From the data below, copy exactly the lines that lie between the one holding "def mixColumn (c" and the one holding "def mixColumns (b", including both, and nothing more.

Items from a dataset |
━━━━━━━━━━━━━━━━
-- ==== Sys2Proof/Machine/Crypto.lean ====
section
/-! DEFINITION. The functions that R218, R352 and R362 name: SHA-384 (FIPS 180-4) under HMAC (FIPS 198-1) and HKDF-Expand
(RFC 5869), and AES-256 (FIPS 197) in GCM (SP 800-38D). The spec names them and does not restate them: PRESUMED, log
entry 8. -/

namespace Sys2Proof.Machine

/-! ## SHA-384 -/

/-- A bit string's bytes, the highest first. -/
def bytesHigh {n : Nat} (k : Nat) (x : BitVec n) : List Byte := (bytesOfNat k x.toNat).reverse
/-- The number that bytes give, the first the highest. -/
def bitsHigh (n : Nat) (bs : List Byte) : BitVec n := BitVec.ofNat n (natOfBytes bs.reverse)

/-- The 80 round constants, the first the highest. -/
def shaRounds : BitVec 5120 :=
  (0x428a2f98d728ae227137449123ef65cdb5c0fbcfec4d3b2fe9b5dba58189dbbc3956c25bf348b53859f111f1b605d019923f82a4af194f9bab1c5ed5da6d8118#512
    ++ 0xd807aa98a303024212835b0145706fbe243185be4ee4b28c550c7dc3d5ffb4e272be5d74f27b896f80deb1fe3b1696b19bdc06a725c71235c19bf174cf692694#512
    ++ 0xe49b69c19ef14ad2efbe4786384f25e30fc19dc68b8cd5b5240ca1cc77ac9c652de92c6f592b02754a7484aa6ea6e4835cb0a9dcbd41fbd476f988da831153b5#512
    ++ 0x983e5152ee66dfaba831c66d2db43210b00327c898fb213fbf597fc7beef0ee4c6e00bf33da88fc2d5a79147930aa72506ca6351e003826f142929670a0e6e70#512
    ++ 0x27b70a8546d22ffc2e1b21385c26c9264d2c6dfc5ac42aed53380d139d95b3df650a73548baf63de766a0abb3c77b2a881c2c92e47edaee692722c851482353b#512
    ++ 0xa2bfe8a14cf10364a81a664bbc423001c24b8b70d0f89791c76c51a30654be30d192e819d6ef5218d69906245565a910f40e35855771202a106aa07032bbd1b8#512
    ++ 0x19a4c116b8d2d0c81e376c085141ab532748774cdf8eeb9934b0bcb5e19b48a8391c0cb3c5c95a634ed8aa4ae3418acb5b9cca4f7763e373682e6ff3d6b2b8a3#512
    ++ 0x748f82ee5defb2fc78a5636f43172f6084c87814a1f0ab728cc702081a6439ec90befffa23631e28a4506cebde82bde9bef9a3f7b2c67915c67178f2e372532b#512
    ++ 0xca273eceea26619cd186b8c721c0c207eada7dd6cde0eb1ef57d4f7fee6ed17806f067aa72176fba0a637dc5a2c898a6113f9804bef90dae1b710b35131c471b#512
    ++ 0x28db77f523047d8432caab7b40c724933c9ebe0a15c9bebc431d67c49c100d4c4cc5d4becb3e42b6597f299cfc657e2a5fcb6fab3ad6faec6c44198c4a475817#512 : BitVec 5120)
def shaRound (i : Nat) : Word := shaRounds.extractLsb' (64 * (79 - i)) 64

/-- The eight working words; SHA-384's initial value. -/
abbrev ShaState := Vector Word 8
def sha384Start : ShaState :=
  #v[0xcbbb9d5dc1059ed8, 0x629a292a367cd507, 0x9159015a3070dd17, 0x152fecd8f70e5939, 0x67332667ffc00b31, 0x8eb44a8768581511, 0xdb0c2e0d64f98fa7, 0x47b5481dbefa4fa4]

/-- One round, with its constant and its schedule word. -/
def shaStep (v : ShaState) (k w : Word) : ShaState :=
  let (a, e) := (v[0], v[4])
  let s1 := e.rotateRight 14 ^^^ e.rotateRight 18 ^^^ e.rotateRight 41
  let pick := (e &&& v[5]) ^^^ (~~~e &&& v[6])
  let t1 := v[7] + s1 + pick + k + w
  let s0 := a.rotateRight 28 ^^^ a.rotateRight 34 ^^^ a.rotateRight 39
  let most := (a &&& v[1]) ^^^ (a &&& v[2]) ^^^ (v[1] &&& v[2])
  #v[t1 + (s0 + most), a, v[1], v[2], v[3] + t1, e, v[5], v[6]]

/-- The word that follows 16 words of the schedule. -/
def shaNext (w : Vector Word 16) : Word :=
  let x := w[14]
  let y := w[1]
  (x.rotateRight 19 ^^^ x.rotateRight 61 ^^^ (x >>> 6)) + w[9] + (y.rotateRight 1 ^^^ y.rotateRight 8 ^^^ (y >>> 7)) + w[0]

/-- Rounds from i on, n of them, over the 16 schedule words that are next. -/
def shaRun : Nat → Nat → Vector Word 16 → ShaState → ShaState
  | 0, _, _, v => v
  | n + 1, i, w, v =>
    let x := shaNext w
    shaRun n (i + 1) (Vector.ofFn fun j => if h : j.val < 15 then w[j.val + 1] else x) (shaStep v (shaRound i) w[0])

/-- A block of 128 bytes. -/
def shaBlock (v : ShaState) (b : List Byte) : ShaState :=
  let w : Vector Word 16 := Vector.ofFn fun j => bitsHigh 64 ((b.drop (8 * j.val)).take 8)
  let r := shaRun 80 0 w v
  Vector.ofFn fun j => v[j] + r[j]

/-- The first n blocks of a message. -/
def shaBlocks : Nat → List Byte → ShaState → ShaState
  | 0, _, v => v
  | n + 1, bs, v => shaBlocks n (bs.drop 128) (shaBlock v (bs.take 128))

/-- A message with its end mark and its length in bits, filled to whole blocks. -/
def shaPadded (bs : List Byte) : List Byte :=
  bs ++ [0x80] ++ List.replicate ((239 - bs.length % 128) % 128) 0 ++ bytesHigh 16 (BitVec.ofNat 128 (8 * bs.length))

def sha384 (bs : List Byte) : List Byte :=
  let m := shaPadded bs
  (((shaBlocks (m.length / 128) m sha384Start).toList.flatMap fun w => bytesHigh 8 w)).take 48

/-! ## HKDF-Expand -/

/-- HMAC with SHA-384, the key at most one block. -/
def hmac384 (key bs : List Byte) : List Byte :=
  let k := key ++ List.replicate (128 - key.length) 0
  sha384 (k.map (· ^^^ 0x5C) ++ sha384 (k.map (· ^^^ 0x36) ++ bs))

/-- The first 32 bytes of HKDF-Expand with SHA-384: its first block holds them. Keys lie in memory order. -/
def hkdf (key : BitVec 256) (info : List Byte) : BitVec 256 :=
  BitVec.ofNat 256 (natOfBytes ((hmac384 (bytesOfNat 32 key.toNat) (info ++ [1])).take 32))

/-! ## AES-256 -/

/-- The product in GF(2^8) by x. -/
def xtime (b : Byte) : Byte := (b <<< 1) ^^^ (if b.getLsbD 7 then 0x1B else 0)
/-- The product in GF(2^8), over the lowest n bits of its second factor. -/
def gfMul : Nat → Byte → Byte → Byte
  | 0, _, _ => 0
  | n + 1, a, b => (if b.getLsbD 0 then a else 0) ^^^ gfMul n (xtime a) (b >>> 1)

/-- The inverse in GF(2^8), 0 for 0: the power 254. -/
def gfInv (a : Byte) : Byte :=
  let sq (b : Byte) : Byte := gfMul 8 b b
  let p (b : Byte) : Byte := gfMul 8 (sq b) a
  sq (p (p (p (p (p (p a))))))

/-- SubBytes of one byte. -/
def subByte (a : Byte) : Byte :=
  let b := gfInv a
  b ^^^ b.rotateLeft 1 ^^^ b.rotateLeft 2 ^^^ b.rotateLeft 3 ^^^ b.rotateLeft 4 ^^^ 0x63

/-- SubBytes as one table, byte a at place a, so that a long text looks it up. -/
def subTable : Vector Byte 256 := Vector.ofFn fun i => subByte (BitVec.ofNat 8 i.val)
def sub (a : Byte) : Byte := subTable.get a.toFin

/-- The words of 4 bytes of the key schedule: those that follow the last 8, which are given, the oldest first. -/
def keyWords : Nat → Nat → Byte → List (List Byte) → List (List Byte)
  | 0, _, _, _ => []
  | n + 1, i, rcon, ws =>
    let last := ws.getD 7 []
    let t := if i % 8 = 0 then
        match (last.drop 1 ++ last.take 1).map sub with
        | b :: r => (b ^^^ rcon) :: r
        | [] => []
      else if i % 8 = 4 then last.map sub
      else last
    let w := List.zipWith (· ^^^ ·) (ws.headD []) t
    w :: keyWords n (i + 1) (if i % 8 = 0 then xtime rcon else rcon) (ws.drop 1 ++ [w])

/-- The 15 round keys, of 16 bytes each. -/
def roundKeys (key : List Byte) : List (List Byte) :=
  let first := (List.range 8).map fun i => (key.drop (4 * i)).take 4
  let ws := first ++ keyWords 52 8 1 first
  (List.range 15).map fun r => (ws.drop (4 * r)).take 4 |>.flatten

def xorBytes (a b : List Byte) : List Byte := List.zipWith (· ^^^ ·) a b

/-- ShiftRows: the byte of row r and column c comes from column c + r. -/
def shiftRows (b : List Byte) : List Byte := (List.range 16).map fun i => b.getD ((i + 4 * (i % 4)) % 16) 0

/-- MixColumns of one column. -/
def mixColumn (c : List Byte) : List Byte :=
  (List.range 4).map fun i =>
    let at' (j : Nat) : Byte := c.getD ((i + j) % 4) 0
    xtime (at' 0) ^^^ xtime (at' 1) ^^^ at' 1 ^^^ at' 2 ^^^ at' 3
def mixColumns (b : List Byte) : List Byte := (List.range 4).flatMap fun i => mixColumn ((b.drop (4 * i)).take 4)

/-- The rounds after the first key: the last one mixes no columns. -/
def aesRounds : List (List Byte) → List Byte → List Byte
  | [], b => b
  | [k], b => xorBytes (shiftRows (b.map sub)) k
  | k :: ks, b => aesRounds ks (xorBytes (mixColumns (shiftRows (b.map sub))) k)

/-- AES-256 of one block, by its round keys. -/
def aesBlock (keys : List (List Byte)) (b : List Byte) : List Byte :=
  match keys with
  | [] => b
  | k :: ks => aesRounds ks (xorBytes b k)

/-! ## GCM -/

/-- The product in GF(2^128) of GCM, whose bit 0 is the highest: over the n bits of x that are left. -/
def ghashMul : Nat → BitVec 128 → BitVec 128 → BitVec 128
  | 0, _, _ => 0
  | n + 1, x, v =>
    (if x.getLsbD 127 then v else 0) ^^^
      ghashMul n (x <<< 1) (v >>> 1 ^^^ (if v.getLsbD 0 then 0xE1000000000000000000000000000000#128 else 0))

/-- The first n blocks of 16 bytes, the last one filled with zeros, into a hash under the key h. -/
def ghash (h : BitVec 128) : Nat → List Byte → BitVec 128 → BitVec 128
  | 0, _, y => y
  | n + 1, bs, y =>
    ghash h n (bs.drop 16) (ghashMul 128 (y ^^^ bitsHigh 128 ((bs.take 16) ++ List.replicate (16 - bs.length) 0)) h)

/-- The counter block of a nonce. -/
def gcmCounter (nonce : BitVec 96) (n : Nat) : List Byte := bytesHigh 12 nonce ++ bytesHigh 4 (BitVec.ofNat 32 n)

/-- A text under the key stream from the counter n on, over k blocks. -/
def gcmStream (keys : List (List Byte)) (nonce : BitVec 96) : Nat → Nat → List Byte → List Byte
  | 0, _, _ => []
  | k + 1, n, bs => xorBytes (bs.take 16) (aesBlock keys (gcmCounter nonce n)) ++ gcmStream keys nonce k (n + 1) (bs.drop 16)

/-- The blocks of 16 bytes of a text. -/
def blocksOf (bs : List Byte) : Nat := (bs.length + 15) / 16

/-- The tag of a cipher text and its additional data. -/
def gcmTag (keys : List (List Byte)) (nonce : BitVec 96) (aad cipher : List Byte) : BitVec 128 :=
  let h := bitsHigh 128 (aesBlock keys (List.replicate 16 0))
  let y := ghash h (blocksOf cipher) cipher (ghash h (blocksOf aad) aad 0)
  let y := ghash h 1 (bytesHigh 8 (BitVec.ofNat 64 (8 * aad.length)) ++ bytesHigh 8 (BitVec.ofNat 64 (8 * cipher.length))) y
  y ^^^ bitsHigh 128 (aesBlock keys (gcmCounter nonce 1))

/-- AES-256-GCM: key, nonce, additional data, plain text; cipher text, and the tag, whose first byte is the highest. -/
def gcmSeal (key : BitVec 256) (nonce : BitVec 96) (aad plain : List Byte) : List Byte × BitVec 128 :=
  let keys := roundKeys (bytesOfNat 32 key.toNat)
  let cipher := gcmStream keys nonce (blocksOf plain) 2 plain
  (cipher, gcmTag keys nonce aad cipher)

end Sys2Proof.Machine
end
━━━━━━━━━━━━━━━━
Response to this exercise |
def mixColumn (c : List Byte) : List Byte :=
  (List.range 4).map fun i =>
    let at' (j : Nat) : Byte := c.getD ((i + j) % 4) 0
    xtime (at' 0) ^^^ xtime (at' 1) ^^^ at' 1 ^^^ at' 2 ^^^ at' 3
def mixColumns (b : List Byte) : List Byte := (List.range 4).flatMap fun i => mixColumn ((b.drop (4 * i)).take 4)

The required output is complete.